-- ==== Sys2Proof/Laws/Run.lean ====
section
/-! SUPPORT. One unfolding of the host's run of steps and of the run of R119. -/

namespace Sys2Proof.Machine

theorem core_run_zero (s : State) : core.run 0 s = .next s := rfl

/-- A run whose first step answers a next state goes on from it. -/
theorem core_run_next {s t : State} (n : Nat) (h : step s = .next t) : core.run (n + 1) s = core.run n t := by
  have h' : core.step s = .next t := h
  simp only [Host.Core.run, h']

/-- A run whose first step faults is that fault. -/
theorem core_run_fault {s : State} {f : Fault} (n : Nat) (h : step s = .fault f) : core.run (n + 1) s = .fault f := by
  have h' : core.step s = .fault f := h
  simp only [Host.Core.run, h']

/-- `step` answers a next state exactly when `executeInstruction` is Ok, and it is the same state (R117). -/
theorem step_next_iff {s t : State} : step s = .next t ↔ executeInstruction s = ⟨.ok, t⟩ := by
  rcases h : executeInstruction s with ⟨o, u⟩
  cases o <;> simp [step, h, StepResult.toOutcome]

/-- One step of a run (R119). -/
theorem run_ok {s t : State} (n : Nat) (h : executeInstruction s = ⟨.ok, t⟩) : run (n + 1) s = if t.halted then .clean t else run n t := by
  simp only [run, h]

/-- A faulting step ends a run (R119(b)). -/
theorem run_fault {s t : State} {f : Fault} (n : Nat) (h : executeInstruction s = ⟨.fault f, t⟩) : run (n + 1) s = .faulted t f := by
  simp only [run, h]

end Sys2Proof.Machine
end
..............................
TASK STATEMENT
Nothing but the lines holding the word "executeInstruction" should be returned from the listing above.

OUTPUT BELOW
/-- `step` answers a next state exactly when `executeInstruction` is Ok, and it is the same state (R117). -/
theorem step_next_iff {s t : State} : step s = .next t ↔ executeInstruction s = ⟨.ok, t⟩ := by
  rcases h : executeInstruction s with ⟨o, u⟩
theorem run_ok {s t : State} (n : Nat) (h : executeInstruction s = ⟨.ok, t⟩) : run (n + 1) s = if t.halted then .clean t else run n t := by
theorem run_fault {s t : State} {f : Fault} (n : Nat) (h : executeInstruction s = ⟨.fault f, t⟩) : run (n + 1) s = .faulted t f := by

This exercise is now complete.